■ Exercise goal
Say how many lines in the entries below mention "domain", with no other words.

(Dataset entries)

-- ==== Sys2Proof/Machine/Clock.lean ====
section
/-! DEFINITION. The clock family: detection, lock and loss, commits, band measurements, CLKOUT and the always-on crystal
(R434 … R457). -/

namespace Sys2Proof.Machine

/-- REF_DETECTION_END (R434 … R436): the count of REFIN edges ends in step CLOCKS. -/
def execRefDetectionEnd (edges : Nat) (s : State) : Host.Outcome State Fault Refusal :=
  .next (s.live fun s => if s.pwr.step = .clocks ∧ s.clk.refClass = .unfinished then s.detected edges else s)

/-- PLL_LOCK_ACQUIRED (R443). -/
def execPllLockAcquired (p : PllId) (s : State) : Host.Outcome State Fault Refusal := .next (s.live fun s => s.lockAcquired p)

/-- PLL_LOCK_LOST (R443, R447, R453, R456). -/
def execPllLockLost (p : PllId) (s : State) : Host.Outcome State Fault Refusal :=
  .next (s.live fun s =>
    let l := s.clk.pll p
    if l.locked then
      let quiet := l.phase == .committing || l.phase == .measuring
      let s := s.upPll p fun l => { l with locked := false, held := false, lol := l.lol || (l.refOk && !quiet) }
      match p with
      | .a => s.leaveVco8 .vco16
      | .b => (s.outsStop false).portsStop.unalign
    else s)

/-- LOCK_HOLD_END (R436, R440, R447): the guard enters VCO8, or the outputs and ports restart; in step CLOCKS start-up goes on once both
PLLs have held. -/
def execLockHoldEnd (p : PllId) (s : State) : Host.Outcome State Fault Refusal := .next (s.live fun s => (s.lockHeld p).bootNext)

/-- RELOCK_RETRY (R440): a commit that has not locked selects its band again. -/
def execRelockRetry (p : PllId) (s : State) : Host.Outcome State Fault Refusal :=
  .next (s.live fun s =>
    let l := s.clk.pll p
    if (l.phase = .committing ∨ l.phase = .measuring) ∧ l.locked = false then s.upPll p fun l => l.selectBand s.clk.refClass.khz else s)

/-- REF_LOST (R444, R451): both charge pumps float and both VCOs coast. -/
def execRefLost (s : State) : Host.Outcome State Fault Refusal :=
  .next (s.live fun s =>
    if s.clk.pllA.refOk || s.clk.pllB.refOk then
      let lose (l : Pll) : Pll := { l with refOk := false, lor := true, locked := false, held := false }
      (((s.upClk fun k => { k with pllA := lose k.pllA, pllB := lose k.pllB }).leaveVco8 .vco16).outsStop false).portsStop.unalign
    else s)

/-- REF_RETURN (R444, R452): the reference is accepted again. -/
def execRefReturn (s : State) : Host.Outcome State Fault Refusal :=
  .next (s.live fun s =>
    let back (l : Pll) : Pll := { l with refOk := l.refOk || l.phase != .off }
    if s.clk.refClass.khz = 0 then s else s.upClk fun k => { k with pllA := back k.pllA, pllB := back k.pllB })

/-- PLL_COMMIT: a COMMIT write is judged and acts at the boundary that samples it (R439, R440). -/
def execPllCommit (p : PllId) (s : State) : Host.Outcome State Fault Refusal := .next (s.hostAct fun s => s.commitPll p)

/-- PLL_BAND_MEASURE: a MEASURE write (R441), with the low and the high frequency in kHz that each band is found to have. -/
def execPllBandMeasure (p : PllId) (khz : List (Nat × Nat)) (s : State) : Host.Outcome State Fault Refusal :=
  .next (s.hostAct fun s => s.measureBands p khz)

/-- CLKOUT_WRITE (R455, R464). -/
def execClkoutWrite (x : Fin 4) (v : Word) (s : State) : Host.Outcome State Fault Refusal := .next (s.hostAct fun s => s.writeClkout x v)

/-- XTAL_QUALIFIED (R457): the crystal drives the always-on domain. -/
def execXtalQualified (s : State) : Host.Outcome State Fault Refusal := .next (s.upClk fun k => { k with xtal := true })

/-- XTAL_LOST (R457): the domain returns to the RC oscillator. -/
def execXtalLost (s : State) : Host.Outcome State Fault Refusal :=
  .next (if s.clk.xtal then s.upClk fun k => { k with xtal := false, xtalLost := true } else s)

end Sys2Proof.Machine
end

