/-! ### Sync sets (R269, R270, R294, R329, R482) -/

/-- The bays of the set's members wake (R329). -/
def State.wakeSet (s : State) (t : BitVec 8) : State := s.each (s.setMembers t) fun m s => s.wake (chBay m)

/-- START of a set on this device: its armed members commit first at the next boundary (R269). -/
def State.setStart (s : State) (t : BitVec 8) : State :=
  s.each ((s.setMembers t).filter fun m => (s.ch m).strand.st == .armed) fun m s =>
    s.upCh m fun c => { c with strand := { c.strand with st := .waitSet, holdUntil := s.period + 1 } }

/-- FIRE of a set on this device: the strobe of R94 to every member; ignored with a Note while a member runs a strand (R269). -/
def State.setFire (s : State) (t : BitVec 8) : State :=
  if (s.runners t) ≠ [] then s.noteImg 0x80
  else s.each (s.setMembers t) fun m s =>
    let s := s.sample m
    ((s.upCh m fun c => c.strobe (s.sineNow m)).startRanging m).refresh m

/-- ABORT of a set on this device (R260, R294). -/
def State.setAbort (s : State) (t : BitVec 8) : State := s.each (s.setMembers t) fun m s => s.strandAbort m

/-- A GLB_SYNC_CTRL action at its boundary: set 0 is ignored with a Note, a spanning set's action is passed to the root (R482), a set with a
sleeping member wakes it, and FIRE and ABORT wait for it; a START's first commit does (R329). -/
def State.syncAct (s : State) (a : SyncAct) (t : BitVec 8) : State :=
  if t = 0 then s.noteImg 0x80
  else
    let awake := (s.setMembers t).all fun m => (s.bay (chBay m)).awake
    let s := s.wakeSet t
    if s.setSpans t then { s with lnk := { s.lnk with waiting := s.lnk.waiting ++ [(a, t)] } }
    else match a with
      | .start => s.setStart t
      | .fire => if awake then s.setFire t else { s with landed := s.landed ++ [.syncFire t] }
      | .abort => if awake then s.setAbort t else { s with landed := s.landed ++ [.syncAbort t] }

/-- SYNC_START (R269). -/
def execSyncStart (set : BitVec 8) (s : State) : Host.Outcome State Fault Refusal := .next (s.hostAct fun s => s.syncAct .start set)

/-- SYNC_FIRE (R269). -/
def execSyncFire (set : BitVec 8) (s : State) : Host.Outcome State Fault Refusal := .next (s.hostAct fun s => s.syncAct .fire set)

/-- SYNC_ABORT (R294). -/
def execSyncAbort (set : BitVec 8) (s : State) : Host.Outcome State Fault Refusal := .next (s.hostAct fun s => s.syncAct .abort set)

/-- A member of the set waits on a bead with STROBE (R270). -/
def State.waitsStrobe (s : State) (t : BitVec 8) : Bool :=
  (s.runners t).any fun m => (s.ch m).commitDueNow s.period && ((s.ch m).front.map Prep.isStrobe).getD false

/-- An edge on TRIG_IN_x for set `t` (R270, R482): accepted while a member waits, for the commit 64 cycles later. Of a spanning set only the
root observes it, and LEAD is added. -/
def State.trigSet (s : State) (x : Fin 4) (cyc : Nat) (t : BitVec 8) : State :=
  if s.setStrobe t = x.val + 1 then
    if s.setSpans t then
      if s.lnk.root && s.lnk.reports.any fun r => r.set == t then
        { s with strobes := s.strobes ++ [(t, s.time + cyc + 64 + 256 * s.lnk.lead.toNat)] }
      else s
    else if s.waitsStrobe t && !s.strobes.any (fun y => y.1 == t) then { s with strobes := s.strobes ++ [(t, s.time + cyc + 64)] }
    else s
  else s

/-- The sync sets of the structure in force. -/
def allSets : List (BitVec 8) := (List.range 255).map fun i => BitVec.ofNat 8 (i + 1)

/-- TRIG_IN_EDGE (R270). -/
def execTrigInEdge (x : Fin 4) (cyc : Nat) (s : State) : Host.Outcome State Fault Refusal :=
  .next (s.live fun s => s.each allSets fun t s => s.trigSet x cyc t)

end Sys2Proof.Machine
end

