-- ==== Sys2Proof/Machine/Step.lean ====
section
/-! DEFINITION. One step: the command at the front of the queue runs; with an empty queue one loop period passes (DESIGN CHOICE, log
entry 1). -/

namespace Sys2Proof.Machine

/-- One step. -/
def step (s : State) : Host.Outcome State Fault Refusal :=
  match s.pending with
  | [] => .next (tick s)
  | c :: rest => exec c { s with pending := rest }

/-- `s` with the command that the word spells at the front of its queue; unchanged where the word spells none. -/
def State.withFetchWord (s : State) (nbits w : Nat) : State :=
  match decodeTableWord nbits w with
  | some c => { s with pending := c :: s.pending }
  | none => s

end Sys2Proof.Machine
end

■ Task response
2